In DCIT vs. Nokia India (P) Ltd. (ITAT Delhi), ITA No. 2380/Del/2010 one of the ground taken by Revenue was that on the facts and circumstances of the case and in law, the CIT(A) erred in deleting the disallowance of Rs.57,23,201/- out of foreign travelling expenses made by the AO.
AO disallowed 20% of total foreign travel expenses during the year under consideration. CIT(A) recorded that for assessment year 2000-01 and 2001-02 the disallowance was restricted to 10% of the total expenses incurred for foreign travel, against which Revenue preferred appeal to Delhi ITAT. The Counsel of the assessee submitted that the issue stands settled by various decisions of this Tribunal in assessee’s own case from A.Y.s 1998-99, 1999-00, 2000-01, 2001-02 and 2002-03. He also submitted that, consistent view taken by Delhi ITAT for A.Y.s 2000-01 and 2001-02 has been upheld by Hon’ble jurisdictional High Court.
In respect of appeal by Revenue, the learned Members of the Delhi ITAT perused the submissions advanced by both the sides in the light of the records and decisions relied upon by Counsel in assessee’s own case for various A.Y.s placed in the paper book.
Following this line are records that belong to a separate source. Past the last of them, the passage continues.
/-- The start checks of a vector command, in the order of R250.  An output that selects a VQNT slot with modifier 0x07 can match no
port format; it is left to the FORMAT check, whose TRAPVAL holds the code of CB4, 0x23 (log 25).  Of several breaches DETAIL names the
first in the order of R250's list, whichever field it is in (DEDUCED, log 25). -/
def vecChecks (x : Ctx) (c : Cmd) : Except Trap Unit :=
  let t := c.bits
  let ports := activeIns t ++ (activeOuts t).map (4 + ·)
  checkAll <|
    [(!vAssigned (vCode t 0), engTrap Sub.badop 0)]
    ++ (List.range 7).map (fun k => (vUsed t (k + 1) && !vAssigned (vCode t (k + 1)), engTrap Sub.badop (3 + k / 2)))
    ++ (List.range 2).map (fun n => (axCode t n != 0 && !axAssigned (axCode t n), engTrap Sub.badop (29 + n)))
    ++ commonChecks x .vxq c
    ++ [(0, 9, 7), (1, 11, 5), (7, 15, 1), (27, 15, 1), (28, 15, 1), (31, 12, 4)].map (resCheck t)
    ++ ports.map (fun p => resCheck t (vBaseField p + 1, 9, 7))
    ++ (usedSlots t).map (fun k => resCheck t (40 + k, 15, 1))
    ++ [(vRows t == 0 || 16 < vRows t, badFld 7)]
    ++ (activeOuts t).map (fun o => (oMode t o == 3, badFld 6))
    ++ ports.map (fun p => (vBase t p % 8 != 0, badFld (vBaseField p)))
    ++ (activeIns t).map (fun p => (vUsc t p && !fixedScaled (vFmt t p), badFld 6))
    ++ (usedSlots t).map (fun k => (slotBad t k, badFld (40 + k)))
    ++ (activeOuts t).map (fun o => (!selNames t (oSel t o) 8, badFld 7))
    ++ (activeOuts t).map (fun o => (quantBad t o && !(vTag t (oSel t o) == .qnt && vSel t (oSel t o - 8) 2 == 7), badFld 26))
    ++ (usedSlots t).map (fun k => (vCode t k == 0x1A && vTag t (vSel t k 1) != vTag t (vSel t k 2), badFld (40 + k)))
    ++ (usedSlots t).map (fun k =>
        (vCode t k == 0x2D && !(vSel t k 0 ≤ 3 && readsScales t (vSel t k 0)), badFld (40 + k)))
    ++ (usedSlots t).map (fun k => (modifierBad t k, badFld (40 + k)))
    ++ (List.range 2).map (fun n => (axisBad t n, badFld (29 + n)))
    ++ (List.range 2).map (fun n => (decide (axLimit (axCode t n) (vRows t) < axParam t n), badFld 31))
    ++ (activeIns t).map (fun p =>
        (!inFmtOk (vFmt t p), (⟨Cause.format, Sub.code, BitVec.ofNat 64 (vFmt t p)⟩ : Trap)))
    ++ (activeOuts t).map (fun o =>
        (!outFmtOk (vFmt t (4 + o)), (⟨Cause.format, Sub.code, BitVec.ofNat 64 (vFmt t (4 + o))⟩ : Trap)))
    ++ (usedSlots t).map (fun k =>
        (vCode t k == 0x2B && vSel t k 2 == 7, (⟨Cause.format, Sub.qdst, 0x23⟩ : Trap)))

/-! ## Addresses (R226) -/

/-- Strides of a port's levels 0 to 3; a masked level has stride 0. -/
def vStride (t : TemplateBits) (p l : Nat) : Int :=
  let g := vGeom t p
  if g.testBit (1 + l) then 0 else tZ t (32 + 4 * (g % 2) + l) 1

/-- Indices of an iteration. -/
structure Iter where
  i1 : Nat
  i2 : Nat
  i3 : Nat
  serial : Nat
  deriving DecidableEq, Repr
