/-- LAUNCH_RING_RECORD: the next record of an enabled ring, unless an entry is held or the slot holds 256 launches (R328 to
R330). -/
def execLaunchRingRecord (slot : Fin 16) (s : State) : Out :=
  let c := s.slots[slot]
  let size := ringSize c.lrsize
  let avail := c.lrpi.toNat - c.lrci.toNat
  if s.mgmt.pkghlt || size == 0 || avail < 64 || !c.heldEntries.isEmpty || 256 ≤ s.liveLaunches slot then .next s
  else
    match s.slotRead slot (c.lrbase.toNat + c.lrci.toNat % size) 64 with
    | (s1, none) => .next (s1.rejectRecord slot 0 1)
    | (s1, some head) => .next (s1.ringRecord slot head avail)

/-! ## LAUNCH (R217) -/

/-- The record is passed to the command processor. -/
def State.deviceLaunch (s : State) (slot : Fin 16) (a : Word) (cr : Credit) : State :=
  let off := bitsAt a 0 32
  let reject := fun (s : State) (seq : Nat) =>
    (s.postEntry slot (entryBytes seq 0 1 255 off s.gtc.toNat 0) true none).creditLaunch cr
  match s.slotRead slot a.toNat 128 with
  | (s1, none) => reject s1 0
  | (s1, some bs) =>
    match s1.readKernel slot false off bs with
    | (s2, none) => reject s2 (recSeq bs)
    | (s2, some l0) =>
      let l := { l0 with credit := some cr }
      let s3 := { s2 with nextId := s2.nextId + 1, launches := s2.launches ++ [l] }
      (s3.modCtx s3.who fun x => { x with launches := x.launches + 1 }).makeReady l

/-- LAUNCH (R217).  A slot that holds 256 launches holds the instruction back as the limit of its context does (R330, log 58). -/
def execLaunch (a : SReg) (credit : Bool) (b : BitVec 6) (s : State) : Out :=
  s.run (.launch a credit b) [a] fun x =>
    let v := x.rs a
    match (if credit then checkBar (.launch a credit b) x b else .ok ()) with
    | .error e => .error e
    | .ok _ =>
      if bitsAt v 0 6 != 0 then trap Cause.align 0 v
      else
        if 8 ≤ x.launches || 256 ≤ s.liveLaunches x.slot then blockWait (.launch a credit b)
        else if s.localOut s.who then .error (.stall .drain)
        else
          let cr : Credit := { team := x.team.getD s.nextId, rank := x.rank, bar := if credit then some b else none }
          .ok ((s.complete x 8).deviceLaunch x.slot v cr)

end Sys2Proof.Machine
end

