-- ==== Sys2Proof/Machine/Core.lean ====
section
/-! DEFINITION. The machine that the host runs. -/

def Sys2Proof.core : Host.Core :=
  { State := Sys2Proof.Machine.State, Fault := Sys2Proof.Machine.Fault, Refusal := Sys2Proof.Machine.Refusal,
    step := Sys2Proof.Machine.step, reset := Sys2Proof.Machine.State.reset }
end

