/-- Nor is any remote write of its copy commands unfinished: a release at SYS has nothing to wait for or to report (R307). -/
abbrev Sys2Proof.Claims.Quiet (s : State) : Prop :=
  Settled s ∧ ∀ c ∈ s.me.queues[(0 : Fin 5)] ++ s.me.queues[(3 : Fin 5)], c.remoteWrite = false

/-- A release at a scope has nothing to wait for or to report. -/
abbrev Sys2Proof.Claims.Released (s : State) (c : Scope) : Prop := if c = .sys then Quiet s else Unposted s

/-- The access touches no object for which races are detected (R314). -/
abbrev Sys2Proof.Claims.Unwatched (s : State) (a : Word) (n : Nat) (q : State × Nat) : Prop :=
  q.1.touched (q.1.ctxOf s.who) a.toNat n = []

/-- Every L1 copy is one whole line of device memory. -/
abbrev Sys2Proof.Claims.HeldLines (s : State) : Prop := ∀ c, ∀ l ∈ (s.core c).l1, l.bytes.length = 128 ∧ l.line < 2 ^ 41

/-- The L1 that may keep the line of a place (R349, R354). -/
abbrev Sys2Proof.Claims.homeL1 (s : State) (p : Nat) : CoreId := s.l1Home s.who.core p

/-- A place in no dirty software-managed copy of the set that the line of place `p` goes to: a copy that makes room for the line
is written back, and nothing else of memory changes (R349, R360). -/
abbrev Sys2Proof.Claims.Untouched (s : State) (p a : Nat) : Prop :=
  ∀ l ∈ (s.core (homeL1 s p)).l1, l.dirty = true → l.line % 512 = p / 128 % 512 → a / 128 ≠ l.line

/-- What an access to a place leaves behind beside its effect: the translation looked up, its place in the queue of a line lease
given up, and a line in the L1, whose set may have given up another one (R349, R351).  Only that L1, the dirty lines of its set and
what the write-back of one changes differ: a line of another set stays, and no line is added but the access's own. -/
structure Sys2Proof.Claims.Visits (s : State) (q : State × Nat) (t : State) : Prop where
  tlb : t.tlb = q.1.tlb
  lineq : t.lineq = s.lineq.filter fun l => !(l.access && l.who == s.who && l.req.isNone && l.cmd.isNone)
  kept : ∀ l ∈ (s.core (homeL1 s q.2)).l1, l.line % 512 ≠ q.2 / 128 % 512 → l ∈ (t.core (homeL1 s q.2)).l1
  lines : ∀ l ∈ (t.core (homeL1 s q.2)).l1, l ∈ (s.core (homeL1 s q.2)).l1
  owners : ∀ e ∈ s.dirty, e.1 % 512 ≠ q.2 / 128 % 512 ∨ isDev q.2 = false → e ∈ t.dirty
  scratch : isDev q.2 = false → t.dirty = s.dirty ∧ t.fresh = q.1.fresh

/-- The state `s` with another context, and with what an access may change of the L1 of a place and of memory. -/
def Sys2Proof.Claims.accessed (s : State) (q : State × Nat) (x : Ctx) (t : State) : State :=
  { (s.setCtx s.who x).modCore (homeL1 s q.2) (fun c => { c with l1 := (t.core (homeL1 s q.2)).l1 }) with
    tlb := t.tlb, fresh := t.fresh, dirty := t.dirty, lineq := t.lineq, mem := t.mem, poison := t.poison, worn := t.worn,
    plain := t.plain, hides := t.hides }
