-- ==== Sys2Proof/Laws/Dispatch.lean ====
section
/-! SUPPORT. Each arm of exec as an equation, so that a proof about one instruction need not unfold the dispatch. -/

namespace Sys2Proof.Laws

open Sys2Proof.Machine
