-- ==== Sys2Proof/Laws/State.lean ====
section
/-! SUPPORT. What each update of the state leaves alone, field by field, and what the accessors read after an
update. -/

namespace Sys2Proof.Laws

open Sys2Proof.Machine

/-! ## Fields that an update leaves alone -/

@[simp] theorem setCore_dies (s : State) (c : CoreId) (x : Core) : (s.setCore c x).dies = s.dies := rfl
@[simp] theorem setCore_mem (s : State) (c : CoreId) (x : Core) : (s.setCore c x).mem = s.mem := rfl
@[simp] theorem setCore_poison (s : State) (c : CoreId) (x : Core) : (s.setCore c x).poison = s.poison := rfl
@[simp] theorem setCore_worn (s : State) (c : CoreId) (x : Core) : (s.setCore c x).worn = s.worn := rfl
@[simp] theorem setCore_plain (s : State) (c : CoreId) (x : Core) : (s.setCore c x).plain = s.plain := rfl
@[simp] theorem setCore_hides (s : State) (c : CoreId) (x : Core) : (s.setCore c x).hides = s.hides := rfl
@[simp] theorem setCore_swPages (s : State) (c : CoreId) (x : Core) : (s.setCore c x).swPages = s.swPages := rfl
@[simp] theorem setCore_dirty (s : State) (c : CoreId) (x : Core) : (s.setCore c x).dirty = s.dirty := rfl
@[simp] theorem setCore_lineq (s : State) (c : CoreId) (x : Core) : (s.setCore c x).lineq = s.lineq := rfl
@[simp] theorem setCore_tlb (s : State) (c : CoreId) (x : Core) : (s.setCore c x).tlb = s.tlb := rfl
@[simp] theorem setCore_fused (s : State) (c : CoreId) (x : Core) : (s.setCore c x).fused = s.fused := rfl
@[simp] theorem setCore_gtc (s : State) (c : CoreId) (x : Core) : (s.setCore c x).gtc = s.gtc := rfl
@[simp] theorem setCore_slots (s : State) (c : CoreId) (x : Core) : (s.setCore c x).slots = s.slots := rfl
@[simp] theorem setCore_launches (s : State) (c : CoreId) (x : Core) : (s.setCore c x).launches = s.launches := rfl
@[simp] theorem setCore_teams (s : State) (c : CoreId) (x : Core) : (s.setCore c x).teams = s.teams := rfl
@[simp] theorem setCore_nextId (s : State) (c : CoreId) (x : Core) : (s.setCore c x).nextId = s.nextId := rfl
@[simp] theorem setCore_lastSlot (s : State) (c : CoreId) (x : Core) : (s.setCore c x).lastSlot = s.lastSlot := rfl
@[simp] theorem setCore_cache (s : State) (c : CoreId) (x : Core) : (s.setCore c x).cache = s.cache := rfl
@[simp] theorem setCore_prefetch (s : State) (c : CoreId) (x : Core) : (s.setCore c x).prefetch = s.prefetch := rfl
@[simp] theorem setCore_holds (s : State) (c : CoreId) (x : Core) : (s.setCore c x).holds = s.holds := rfl
@[simp] theorem setCore_leases (s : State) (c : CoreId) (x : Core) : (s.setCore c x).leases = s.leases := rfl
@[simp] theorem setCore_reqs (s : State) (c : CoreId) (x : Core) : (s.setCore c x).reqs = s.reqs := rfl
@[simp] theorem setCore_loads (s : State) (c : CoreId) (x : Core) : (s.setCore c x).loads = s.loads := rfl
@[simp] theorem setCore_homes (s : State) (c : CoreId) (x : Core) : (s.setCore c x).homes = s.homes := rfl
@[simp] theorem setCore_convs (s : State) (c : CoreId) (x : Core) : (s.setCore c x).convs = s.convs := rfl
@[simp] theorem setCore_stations (s : State) (c : CoreId) (x : Core) : (s.setCore c x).stations = s.stations := rfl
@[simp] theorem setCore_ether (s : State) (c : CoreId) (x : Core) : (s.setCore c x).ether = s.ether := rfl
@[simp] theorem setCore_mgmt (s : State) (c : CoreId) (x : Core) : (s.setCore c x).mgmt = s.mgmt := rfl
@[simp] theorem setCore_relays (s : State) (c : CoreId) (x : Core) : (s.setCore c x).relays = s.relays := rfl
@[simp] theorem setCore_inbox (s : State) (c : CoreId) (x : Core) : (s.setCore c x).inbox = s.inbox := rfl
@[simp] theorem setCore_outbox (s : State) (c : CoreId) (x : Core) : (s.setCore c x).outbox = s.outbox := rfl
@[simp] theorem setCore_agenda (s : State) (c : CoreId) (x : Core) : (s.setCore c x).agenda = s.agenda := rfl
@[simp] theorem setCore_who (s : State) (c : CoreId) (x : Core) : (s.setCore c x).who = s.who := rfl
@[simp] theorem setCore_cycle (s : State) (c : CoreId) (x : Core) : (s.setCore c x).cycle = s.cycle := rfl
@[simp] theorem setCore_fresh (s : State) (c : CoreId) (x : Core) : (s.setCore c x).fresh = s.fresh := rfl

@[simp] theorem modCore_dies (s : State) (c : CoreId) (f : Core → Core) : (s.modCore c f).dies = s.dies := rfl
@[simp] theorem modCore_mem (s : State) (c : CoreId) (f : Core → Core) : (s.modCore c f).mem = s.mem := rfl
@[simp] theorem modCore_poison (s : State) (c : CoreId) (f : Core → Core) : (s.modCore c f).poison = s.poison := rfl
@[simp] theorem modCore_worn (s : State) (c : CoreId) (f : Core → Core) : (s.modCore c f).worn = s.worn := rfl
@[simp] theorem modCore_plain (s : State) (c : CoreId) (f : Core → Core) : (s.modCore c f).plain = s.plain := rfl
@[simp] theorem modCore_hides (s : State) (c : CoreId) (f : Core → Core) : (s.modCore c f).hides = s.hides := rfl
@[simp] theorem modCore_swPages (s : State) (c : CoreId) (f : Core → Core) : (s.modCore c f).swPages = s.swPages := rfl
@[simp] theorem modCore_dirty (s : State) (c : CoreId) (f : Core → Core) : (s.modCore c f).dirty = s.dirty := rfl
@[simp] theorem modCore_lineq (s : State) (c : CoreId) (f : Core → Core) : (s.modCore c f).lineq = s.lineq := rfl
@[simp] theorem modCore_tlb (s : State) (c : CoreId) (f : Core → Core) : (s.modCore c f).tlb = s.tlb := rfl
@[simp] theorem modCore_fused (s : State) (c : CoreId) (f : Core → Core) : (s.modCore c f).fused = s.fused := rfl
@[simp] theorem modCore_gtc (s : State) (c : CoreId) (f : Core → Core) : (s.modCore c f).gtc = s.gtc := rfl
@[simp] theorem modCore_slots (s : State) (c : CoreId) (f : Core → Core) : (s.modCore c f).slots = s.slots := rfl
@[simp] theorem modCore_launches (s : State) (c : CoreId) (f : Core → Core) : (s.modCore c f).launches = s.launches := rfl
@[simp] theorem modCore_teams (s : State) (c : CoreId) (f : Core → Core) : (s.modCore c f).teams = s.teams := rfl
@[simp] theorem modCore_nextId (s : State) (c : CoreId) (f : Core → Core) : (s.modCore c f).nextId = s.nextId := rfl
@[simp] theorem modCore_lastSlot (s : State) (c : CoreId) (f : Core → Core) : (s.modCore c f).lastSlot = s.lastSlot := rfl
@[simp] theorem modCore_cache (s : State) (c : CoreId) (f : Core → Core) : (s.modCore c f).cache = s.cache := rfl
@[simp] theorem modCore_prefetch (s : State) (c : CoreId) (f : Core → Core) : (s.modCore c f).prefetch = s.prefetch := rfl
@[simp] theorem modCore_holds (s : State) (c : CoreId) (f : Core → Core) : (s.modCore c f).holds = s.holds := rfl
@[simp] theorem modCore_leases (s : State) (c : CoreId) (f : Core → Core) : (s.modCore c f).leases = s.leases := rfl
@[simp] theorem modCore_reqs (s : State) (c : CoreId) (f : Core → Core) : (s.modCore c f).reqs = s.reqs := rfl
@[simp] theorem modCore_loads (s : State) (c : CoreId) (f : Core → Core) : (s.modCore c f).loads = s.loads := rfl
@[simp] theorem modCore_homes (s : State) (c : CoreId) (f : Core → Core) : (s.modCore c f).homes = s.homes := rfl
@[simp] theorem modCore_convs (s : State) (c : CoreId) (f : Core → Core) : (s.modCore c f).convs = s.convs := rfl
@[simp] theorem modCore_stations (s : State) (c : CoreId) (f : Core → Core) : (s.modCore c f).stations = s.stations := rfl
@[simp] theorem modCore_ether (s : State) (c : CoreId) (f : Core → Core) : (s.modCore c f).ether = s.ether := rfl
@[simp] theorem modCore_mgmt (s : State) (c : CoreId) (f : Core → Core) : (s.modCore c f).mgmt = s.mgmt := rfl
@[simp] theorem modCore_relays (s : State) (c : CoreId) (f : Core → Core) : (s.modCore c f).relays = s.relays := rfl
@[simp] theorem modCore_inbox (s : State) (c : CoreId) (f : Core → Core) : (s.modCore c f).inbox = s.inbox := rfl
@[simp] theorem modCore_outbox (s : State) (c : CoreId) (f : Core → Core) : (s.modCore c f).outbox = s.outbox := rfl
@[simp] theorem modCore_agenda (s : State) (c : CoreId) (f : Core → Core) : (s.modCore c f).agenda = s.agenda := rfl
@[simp] theorem modCore_who (s : State) (c : CoreId) (f : Core → Core) : (s.modCore c f).who = s.who := rfl
@[simp] theorem modCore_cycle (s : State) (c : CoreId) (f : Core → Core) : (s.modCore c f).cycle = s.cycle := rfl
@[simp] theorem modCore_fresh (s : State) (c : CoreId) (f : Core → Core) : (s.modCore c f).fresh = s.fresh := rfl

@[simp] theorem setCtx_dies (s : State) (w : Who) (x : Ctx) : (s.setCtx w x).dies = s.dies := rfl
@[simp] theorem setCtx_mem (s : State) (w : Who) (x : Ctx) : (s.setCtx w x).mem = s.mem := rfl
@[simp] theorem setCtx_poison (s : State) (w : Who) (x : Ctx) : (s.setCtx w x).poison = s.poison := rfl
@[simp] theorem setCtx_worn (s : State) (w : Who) (x : Ctx) : (s.setCtx w x).worn = s.worn := rfl
@[simp] theorem setCtx_plain (s : State) (w : Who) (x : Ctx) : (s.setCtx w x).plain = s.plain := rfl
@[simp] theorem setCtx_hides (s : State) (w : Who) (x : Ctx) : (s.setCtx w x).hides = s.hides := rfl
@[simp] theorem setCtx_swPages (s : State) (w : Who) (x : Ctx) : (s.setCtx w x).swPages = s.swPages := rfl
@[simp] theorem setCtx_dirty (s : State) (w : Who) (x : Ctx) : (s.setCtx w x).dirty = s.dirty := rfl
@[simp] theorem setCtx_lineq (s : State) (w : Who) (x : Ctx) : (s.setCtx w x).lineq = s.lineq := rfl
@[simp] theorem setCtx_tlb (s : State) (w : Who) (x : Ctx) : (s.setCtx w x).tlb = s.tlb := rfl
@[simp] theorem setCtx_fused (s : State) (w : Who) (x : Ctx) : (s.setCtx w x).fused = s.fused := rfl
@[simp] theorem setCtx_gtc (s : State) (w : Who) (x : Ctx) : (s.setCtx w x).gtc = s.gtc := rfl
@[simp] theorem setCtx_slots (s : State) (w : Who) (x : Ctx) : (s.setCtx w x).slots = s.slots := rfl
@[simp] theorem setCtx_launches (s : State) (w : Who) (x : Ctx) : (s.setCtx w x).launches = s.launches := rfl
@[simp] theorem setCtx_teams (s : State) (w : Who) (x : Ctx) : (s.setCtx w x).teams = s.teams := rfl
@[simp] theorem setCtx_nextId (s : State) (w : Who) (x : Ctx) : (s.setCtx w x).nextId = s.nextId := rfl
@[simp] theorem setCtx_lastSlot (s : State) (w : Who) (x : Ctx) : (s.setCtx w x).lastSlot = s.lastSlot := rfl
@[simp] theorem setCtx_cache (s : State) (w : Who) (x : Ctx) : (s.setCtx w x).cache = s.cache := rfl
@[simp] theorem setCtx_prefetch (s : State) (w : Who) (x : Ctx) : (s.setCtx w x).prefetch = s.prefetch := rfl
@[simp] theorem setCtx_holds (s : State) (w : Who) (x : Ctx) : (s.setCtx w x).holds = s.holds := rfl
@[simp] theorem setCtx_leases (s : State) (w : Who) (x : Ctx) : (s.setCtx w x).leases = s.leases := rfl
@[simp] theorem setCtx_reqs (s : State) (w : Who) (x : Ctx) : (s.setCtx w x).reqs = s.reqs := rfl
@[simp] theorem setCtx_loads (s : State) (w : Who) (x : Ctx) : (s.setCtx w x).loads = s.loads := rfl
@[simp] theorem setCtx_homes (s : State) (w : Who) (x : Ctx) : (s.setCtx w x).homes = s.homes := rfl
@[simp] theorem setCtx_convs (s : State) (w : Who) (x : Ctx) : (s.setCtx w x).convs = s.convs := rfl
@[simp] theorem setCtx_stations (s : State) (w : Who) (x : Ctx) : (s.setCtx w x).stations = s.stations := rfl
@[simp] theorem setCtx_ether (s : State) (w : Who) (x : Ctx) : (s.setCtx w x).ether = s.ether := rfl
@[simp] theorem setCtx_mgmt (s : State) (w : Who) (x : Ctx) : (s.setCtx w x).mgmt = s.mgmt := rfl
@[simp] theorem setCtx_relays (s : State) (w : Who) (x : Ctx) : (s.setCtx w x).relays = s.relays := rfl
@[simp] theorem setCtx_inbox (s : State) (w : Who) (x : Ctx) : (s.setCtx w x).inbox = s.inbox := rfl
@[simp] theorem setCtx_outbox (s : State) (w : Who) (x : Ctx) : (s.setCtx w x).outbox = s.outbox := rfl
@[simp] theorem setCtx_agenda (s : State) (w : Who) (x : Ctx) : (s.setCtx w x).agenda = s.agenda := rfl
@[simp] theorem setCtx_who (s : State) (w : Who) (x : Ctx) : (s.setCtx w x).who = s.who := rfl
@[simp] theorem setCtx_cycle (s : State) (w : Who) (x : Ctx) : (s.setCtx w x).cycle = s.cycle := rfl
@[simp] theorem setCtx_fresh (s : State) (w : Who) (x : Ctx) : (s.setCtx w x).fresh = s.fresh := rfl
The Delhi ITAT in assessee’s own case has earlier observed as under:
“15. We have heard both the parties and perused record placed on record. Apropos ground no.1, we are of the view that assessee had filed sufficient evidence in the form of foreign travel expenses incurred by the assessee on its employees who went abroad to carry out business activities of the assessee in respect of various services relatable to software, maintenance etc. Apart from expenditure incurred on foreign tours of employees. CIT(A) has observed duration of stay, purpose of visit etc. In our considered view, assessee filed sufficient compliance to establish its claim that the foreign travel expenditure incurred on employees was in relation to business. CIT(A) has held that AO’s action was not proper. However, at the end of his order, without giving any reason has retained 10% by observation supra. Hence, an addition of 10% out of foreign travel expenses appears to be reasonable. Once, the AO;s findings are not found to be incorrect, then CIT(A) was under obligation to explain what he means by reasonableness. In our view, once the assessee discharged its burden and revenue does not rebut, the same in factual terms no disallowance called for. Hon’ble High Court in the case of SA Builders (supra) has held that the expression purpose of business has provided connotation and includes expenditure incurred for commercial expediency. In our view, assessee has established that the expenditure on foreign travel of employees was in the realm of commercial expediency. In view thereof, we hold that the assessee is entitled to the claim of travelling expenditure, 10% retained by CIT(A) is deleted. This ground of the assessee is allowed and revenue’s sole ground in this behalf is dismissed.”
Hon’ble High Court upheld the findings of Delhi ITAT, by observing as under:
“We find from the order of CIT as well as ITAT that the explanation given by assessee was that this provision was made on the basis of past experience and other relevant consideration. The very fact that the provision for lesser amount is made in spite of the fact that as well as had indicates in this issue would itself demonstrate that there was a proper application of mind on the part of the assessee in making this provision. Merely on this ground, the AO could not have disallowed the provision to the extent of 25% and thus the ITAT rightly allowed the entire provision towards warranty. We may also observe here that such provision has been made in preceding as well as subsequent AYs and has been allowed in full by the ITAT and affirmed by this Court. Therefore, no question of law arises.”
The Counsel submitted that, for the year under consideration, there has been no change in factual position in so far as foreign travel expenses are concerned. He submitted that for the year under consideration foreign travel expenses incurred were Rs.2,86,16,007/-. Further CIT(A) categorically observed that these expenses have been incurred in accordance with international travel policy of Nokia group, which regulates and facilitates the movement of personnel of the assessee across international locations, and there is no expenses which could be termed as not incurred for purposes of assessee company. From the submissions made by assessee before the authorities below, it appears that assessee has filed all the relevant details in respect of travelers and their status of employment with Nokia.
The learned Members of the Delhi ITAT held that we therefore do not find any reason to interfere with the consistent approach followed by CIT(A) which is supported by various orders of Delhi ITAT for various assessment years and which have been affirmed by Hon’ble jurisdictional High Court in appeal filed for A.Y. 2000-2001 and 2001-02. Accordingly the ground raised by Revenue was dismissed.